For a city of just over 100,000 souls, Lansing, Michigan, has an outsized basketball tradition. It all starts, of course, with Earvin Johnson, who was nicknamed Magic by a local sportswriter when he was still at Everett High School. Magic won a state championship with Everett, a national championship with Michigan State, and then an NBA title with the Los Angeles Lakers — all in a four-season span.
A few years after Magic left Michigan State, his old coach, Jud Heathcote, recruited an undersized forward from Washington, D.C., named Carlton Valentine. Heathcote would remember Valentine as “a good enough player” whose teams went 21-38 his junior and senior years. Valentine played five years in Sweden before returning to Michigan to marry a local schoolteacher, raise two sons, and coach high school basketball.
The good-enough player turned out to be great at molding young basketball talent, starting with his sons Drew and Denzel. When they were boys, he pushed them through the “square-up drill”— a pull-up jumper off one dribble — for hours and hours. When they were young men, he coached them at J.W. Sexton High School, where Denzel won two state championships. (One of Denzel’s teammates was Bryn Forbes, who now plays for the Milwaukee Bucks.)
Drew and Denzel are now both big names in Chicago basketball. Denzel is a role-playing guard for the Bulls. This week, Drew was named head coach at Loyola University — at 29, the youngest coach in NCAA Division I. Growing up in a basketball family from a basketball town helped him get there.
“I think it was just the consistency that he coached with every day — the passion and the fire that he coached with was inspiring for all the players,” Drew said of playing under his father in high school. “We probably spent 30 minutes a day on just jumping to the ball, simple defensive positioning, and the simple fundamentals from a defensive standpoint are things that have still stuck with me to this day, and that’s kind of where I got my passion for that side of the ball.”
Drew played college basketball at Oakland University, a mid-major team in the Horizon League. Denzel was the more talented player, Drew the better leader. After those state titles at Sexton, Denzel was recruited to Michigan State, his father’s alma mater. The two brothers’ skills ended up complementing each other. From 2013 to 2015, Drew served as a graduate assistant under Spartan coach Tom Izzo. Every day, he drilled his brother on basketball fundamentals, just as their father had drilled them as boys.

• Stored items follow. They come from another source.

-- ==== Sys2Proof/Machine/RegRead.lean ====
section
/-! DEFINITION. The register maps as they read (chapter 20): window A, the user window, the mailbox. A register is named by its
byte offset; a 64-bit register by that of its low half. -/

namespace Sys2Proof.Machine

/-- Element of an array of registers: `n` of them from `base`, `stride` bytes apart. -/
def elem (o base n stride : Nat) : Option Nat :=
  if base ≤ o ∧ o < base + n * stride ∧ (o - base) % stride = 0 then some ((o - base) / stride) else none

/-- 32-bit word of a byte list that starts at `base`. -/
def wordOf (bs : List Byte) (o base : Nat) : Nat := leNat ((bs.drop (o - base)).take 4)

/-- Bit fields from flags. -/
def b2n (b : Bool) : Nat := if b then 1 else 0

/-! ## The mailbox (Table 20-4) -/

/-- A mailbox register. -/
def Mailbox.rd (m : Mailbox) (o : Nat) : Nat :=
  if o < 0x40 then m.req.toNat / 2 ^ (8 * o) % 2 ^ 32
  else if o < 0x80 then m.rsp.toNat / 2 ^ (8 * (o - 0x40)) % 2 ^ 32
  else if o = 0x80 then b2n m.busy * 2 + b2n m.done * 4 + b2n m.irqEn * 8
  else if o = 0x84 then m.vec
  else 0

/-! ## Error queues (Tables 19-4, 20-15) -/

/-- The 32 bytes of an error record. -/
def ErrRec.bytes (r : ErrRec) : List Byte :=
  leBytes 2 r.status ++ leBytes 1 r.reason ++ leBytes 1 (b2n r.lost + b2n r.covered * 2) ++ leBytes 2 r.source ++ leBytes 2 r.uid ++
    leBytes 8 r.frame ++ leBytes 4 r.tNs ++ leBytes 4 r.seq ++ leBytes 8 r.arg

/-- Word `o` of the record at the head of a queue. -/
def ErrQueue.dataWord (q : ErrQueue) (cap o : Nat) : Nat :=
  match mfind q.recs (q.head % cap) with
  | some r => wordOf r.bytes o 0
  | none => 0

/-- The unit queue of a top-level UID. -/
def State.unitQueue (s : State) (u : Nat) : ErrQueue := mget s.errUnit u {}

/-! ## Block pool and clasp results -/

/-- BPM_ALLOC_RES and BPM_FREE_RES (Table 20-9). -/
def BpmResult.allocNat (r : BpmResult) : Nat := r.handle % 2 ^ 40 + r.status * 2 ^ 40 + b2n r.busy * 2 ^ 62 + b2n r.done * 2 ^ 63
def BpmResult.freeNat (r : BpmResult) : Nat := r.status + b2n r.busy * 2 ^ 30 + b2n r.done * 2 ^ 31

/-- Pools of KIND 0 and 1 in image order: of the whole image, or of one owner. -/
def Setting.pool01 (t : Setting) : List PoolRec := t.pools.filter (·.kind != 2)
def Setting.ownPools (t : Setting) (u : Nat) : List PoolRec := t.pool01.filter (·.owner == u)

/-! ## Beads (Table 20-17) -/

/-- BEAD_STATUS. -/
def State.beadStatus (s : State) (b : Nat) : Nat :=
  let x := s.bead b
  let t := s.set.cur
  let role := match x.pos with
    | some p => if p = b then 1 else 2
    | none => if s.freeBead b && t.spares.any (fun r => r.spares.contains b) then 3 else 0
  let uid := match x.pos with
    | some p => t.top p
    | none => 0xFFFF
  role + b2n (!x.inService) * 4 + b2n (mfind s.ras.running b).isSome * 8 + b2n (t.s1 uid) * 16 + uid * 2 ^ 16

/-- BEAD_PREEMPT. -/
def Bead.preemptNat (x : Bead) : Nat :=
  b2n (x.phase == .preempting) + b2n (x.phase == .preempted) * 4 + x.preemptArea * 2 ^ 8 + x.preemptNext * 2 ^ 40

/-- The performance counters at 0x8100 to 0x8207, by offset from 0x8100. -/
def BeadPerf.rd (p : BeadPerf) (o : Nat) : Nat :=
  match elem o 0 16 8 with
  | some i => mget p.facet i 0
  | none => match elem o 0x80 5 8 with
    | some i => mget p.gme i 0
    | none => match elem o 0xC0 5 8 with
      | some i => mget p.stall i 0
      | none => if o = 0x100 then p.nan else 0

/-- The 64-bit registers of a per-bead block. -/
def beadWide (o : Nat) : Bool :=
  o == 8 || (decide (0x8100 ≤ o) && decide (o < 0x8208)) || (decide (0x8300 ≤ o) && decide (o < 0x8408))

/-- A register of a per-bead block. -/
def State.rdBead (s : State) (b o : Nat) : Nat :=
  let x := s.bead b
  if o = 0 then s.beadStatus b
  else if o = 8 then x.preemptNat
  else if o = 0x8000 then b2n x.debugReq + b2n x.debug * 2
  else if 0x8100 ≤ o ∧ o < 0x8208 then x.perf.rd (o - 0x8100)
  else if 0x8300 ≤ o ∧ o < 0x8408 then x.perfSnap.rd (o - 0x8300)
  else 0

/-! ## DEV, SET and FRM -/

/-- DEV_STATUS (Table 20-3). -/
def DevStatus.nat (d : DevStatus) : Nat :=
  b2n d.ready + b2n d.limited * 2 + b2n d.untested * 4 + b2n d.noSetting * 8 + b2n d.paramDefault * 16 + b2n d.memDegraded * 32 +
    b2n d.debugUnlocked * 64 + b2n d.bootFailed * 128 + b2n d.fatal * 256

/-- DEV_CAPS. -/
def devCaps : Nat := Config.grade.facets + Config.grade.maxClock * 2 ^ 4 + Config.grade.stackGiB * 2 ^ 16

/-- The IDCODE of a TAP in chain order H0, C0 to C7, H1; version and manufacturer code are fused (R574). -/
def idcodeOf (tap : Nat) : Nat :=
  1 + Config.fuse 11 % 2 ^ 11 * 2 + (if tap = 0 ∨ tap = 9 then 0x5201 else 0x5202) * 2 ^ 12 + Config.fuse 10 % 16 * 2 ^ 28

/-- The configuration page of a user window (Table 20-18). -/
def State.rdCfg (s : State) (w o : Nat) : Nat :=
  let x := s.win w
  match o with
  | 0x0 => match s.set.cur.svcOfWin w with
    | some v => v.uid % 2 ^ 16 + v.svc % 2 ^ 12 * 2 ^ 16 + 2 ^ 31
    | none => 0
  | 0x4 => x.func
  | 0x8 => ((s.winFn w).map (fun f => (s.fn f).abi)).getD 0
  | 0xC => x.vecLimit
  | _ => 0

/-- DEV registers. -/
def State.rdDev (s : State) (o : Nat) : Nat :=
  if 0x1000 ≤ o ∧ o < 0x2000 then s.rdCfg s.sel.uwin (o - 0x1000)
  else if 0x800 ≤ o ∧ o < 0x888 then (s.fn 0).mbox.rd (o - 0x800)
  else if 0x900 ≤ o ∧ o < 0x988 then (s.fn 33).mbox.rd (o - 0x900)
  else match elem o 0x100 256 4 with
    | some w => (s.win w).func
    | none => match elem o 0x10 10 4 with
      | some k => idcodeOf k
      | none => match o with
        | 0x0 => s.dev.nat
        | 0x4 => devCaps
        | 0x8 => hashLo
        | 0x40 => s.sel.uwin
        | 0x44 => s.sel.winC
        | 0x48 => (s.fn (s.sel.winC / 64 * 33 + s.sel.winC % 64)).winCBase
        | _ => 0

/-- SET registers (Tables 20-5, 20-6). -/
def SetState.rd (x : SetState) (o : Nat) : Nat :=
  match o with
  | 0x0 => x.loadAddr
  | 0x8 => x.loadLen
  | 0x10 => (match x.phase with
    | .idle => 0
    | .checking => 1
    | .pending => 2) + b2n x.refused * 4
  | 0x14 => x.code + x.record * 2 ^ 16
  | 0x18 => x.cur.seq
  | _ => 0

/-- FRM registers (Table 20-7). -/
def State.rdFrm (s : State) (o : Nat) : Nat :=
  let f := s.set.cur.frame
  match o with
  | 0x0 => s.frm.count
  | 0x8 => b2n s.frm.holdover + b2n s.frm.slewing * 2 + b2n s.frm.schedH1 * 4 + b2n s.frm.standbyOk * 8
  | 0xC => s.frm.len
  | 0x10 => ofSigned 32 (s.frm.r.tdiv 10)
  | 0x14 => f.tfQ % 2 ^ 11 + f.source % 4 * 2 ^ 16 + b2n f.sparePolicy * 2 ^ 18 + b2n f.fsyncOutEn * 2 ^ 19
  | 0x18 => s.frm.fsyncExtra
  | 0x20 => s.sel.frmUnit
  | 0x28 => if s.set.cur.runs s.sel.frmUnit then (s.unitSt s.sel.frmUnit).slicePtr else 0
  | 0x30 => (s.unitSt s.sel.frmUnit).slip / 1000 % 2 ^ 32
  | _ => 0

“I would say we both kind of took off when we were with each other,” Drew said. “He’s always been a really good player, and he really improved himself. Going from his freshman year to his sophomore year at Michigan State, he really took off, and then he made another huge jump going from his sophomore to his junior year, and those were my two years. I think when he kind of made the biggest jump was when I was around him, and it also benefited me because I had somebody that trusted me and knew that I had his best interests. I think one thing we really worked on was his shooting. He wasn’t a great shooter originally. We really worked on his off-the-dribble 3s. That’s a shot that he’s really gotten good at. That’s kind of where the game has went, and I think he kind of got ahead of it.”
In 2015, Michigan State went to the Final Four of the NCAA basketball tournament. In 2016, Denzel was a lottery pick for the Bulls. Developing Denzel into an elite player made Drew believe he had a future in coaching.

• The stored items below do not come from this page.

/-- FIL_GROUP_RX, FIL_ACK_TIMEOUT, FIL_LANE_SPARED, FIL_REMAP_DONE and FIL_SUBCH_LOST. Rests on R448, R452, R453, R454, R450, R607. -/
def Obligations.FiligreeLinkRowsAct : Prop :=
  ∀ (ch : SubChId) (s : State), s.halted = false →
    let k := chKey ch
    let y := s.sub k
    (∀ gseq crcOk xs ack nak, y.lost = true → exec (.filGroupRx ch gseq crcOk xs ack nak) s = .next s) ∧
    (∀ gseq crcOk xs ack nak, y.lost = false → s.set.cur.fis = [] → ∃ t, exec (.filGroupRx ch gseq crcOk xs ack nak) s = .next t ∧
      SameBut [.fil, .fns, .errGlobal, .out] s t ∧
      (crcOk = false → (t.sub k).nak = true ∧ (t.sub k).rxSeq = y.rxSeq ∧ t.fil.inFlight = s.fil.inFlight) ∧
      (crcOk = true → gseq ≠ y.rxSeq → (t.sub k).rxSeq = y.rxSeq ∧ (t.sub k).nak = y.nak ∧ t.fil.inFlight = s.fil.inFlight) ∧
      (crcOk = true → gseq = y.rxSeq → (∀ x, x ∈ xs → isReserved x.op = false) → s.fil.reorder = [] →
        (t.sub k).rxSeq = (y.rxSeq + 1) % 256 ∧ (t.sub k).nak = false ∧ t.fil.inFlight = s.fil.inFlight ++ xs) ∧
      (crcOk = true → (t.sub (chBack ch)).unacked =
        (s.sub (chBack ch)).unacked.filter (fun g => decide (0 < (g.1 + 256 - ack) % 256 ∧ (g.1 + 256 - ack) % 256 ≤ 32)))) ∧
    (y.unacked = [] ∨ y.lost = true → exec (.filAckTimeout ch) s = .next s) ∧
    (y.unacked ≠ [] → y.lost = false → ∃ t, exec (.filAckTimeout ch) s = .next t ∧ SameBut [.fil, .fns, .errGlobal, .out] s t ∧
      t.sub k = { y with replays := y.replays + 1 } ∧ t.fil.replayCnt = mcount s.fil.replayCnt ch.link.val 1 ∧ (y.replays = 0 → t.errGlobal = s.errGlobal)) ∧
    (∀ (link : Fin 14) (m lane : Nat), let key := link.val * 16 + m % 16
      (4 ≤ mget s.fil.spared key 0 → exec (.filLaneSpared link m lane) s = .next s) ∧
      (mget s.fil.spared key 0 < 4 → ∃ t, exec (.filLaneSpared link m lane) s = .next t ∧ SameBut [.fil, .fns, .errGlobal, .out] s t ∧
        mget t.fil.spared key 0 = mget s.fil.spared key 0 + 1 ∧ (∀ i, i < 4 → t.sub (link.val * 64 + m % 16 * 4 + i) =
          { s.sub (link.val * 64 + m % 16 * 4 + i) with remap := true })) ∧
      (∃ t, exec (.filRemapDone link m) s = .next t ∧ SameBut [.fil, .fns, .errGlobal, .out] s t ∧
        (∀ i, i < 4 → (t.sub (link.val * 64 + m % 16 * 4 + i)).remap = false ∧
          (t.sub (link.val * 64 + m % 16 * 4 + i)).unacked = (s.sub (link.val * 64 + m % 16 * 4 + i)).unacked))) ∧
    (∀ i : BootIn, (y.lost = true → exec (.filSubchLost ch i) s = .next s) ∧
      (y.lost = false → 17 ≤ s.working ch.link.val ch.dir.val → ∃ t, exec (.filSubchLost ch i) s = .next t ∧ SameBut [.fil, .fns, .errGlobal, .out] s t ∧
        t.sub k = { y with lost := true, unacked := [], nak := false } ∧ t.working ch.link.val ch.dir.val + 1 = s.working ch.link.val ch.dir.val) ∧
      (y.lost = false → s.working ch.link.val ch.dir.val < 17 → ∃ t, exec (.filSubchLost ch i) s = .next t ∧ ch.link.val ∈ t.fil.down ∧
        t.units = [] ∧ t.sessions = [] ∧ t.frm.count = 0))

“It just gave me a ton of confidence that I could do it, that I was good enough, and I could coach high level players,” Drew said.
For ambitious young Lansingites, moving to Chicago is a rite of passage. (Eight North Side bars cater to Michigan State graduates.) Denzel beat Drew here by a year. Drew spent two years as an assistant coach at Oakland University before outgoing Loyola coach Porter Moser hired him in 2017, eventually naming him de facto defensive coordinator. The fact that Denzel was playing for the Bulls helped sell Drew on Chicago.
“It wasn’t the main reason, but it was like a consolation prize,” Drew said. “I wouldn’t have come to Chicago if Coach Moser didn’t have such a great vision for the program, but the fact that my brother was here was an added bonus. The fact that we’re doing what we’re doing what we’re doing under the age of 30 in the same city with one another, the fact that it’s one of the biggest cities in the country, it means a lot. We’re super happy for each other, we’re super proud of each other.”
Drew’s parents have moved to Florida, so he only goes back to Lansing a few times a year. Chicago is home now. He and his wife, Taylor, live in Roscoe Village and are expecting their first child in July. He wouldn’t have made it to a big-time program in a big city, though, without the lessons he learned in a small town that has given the world so much great basketball.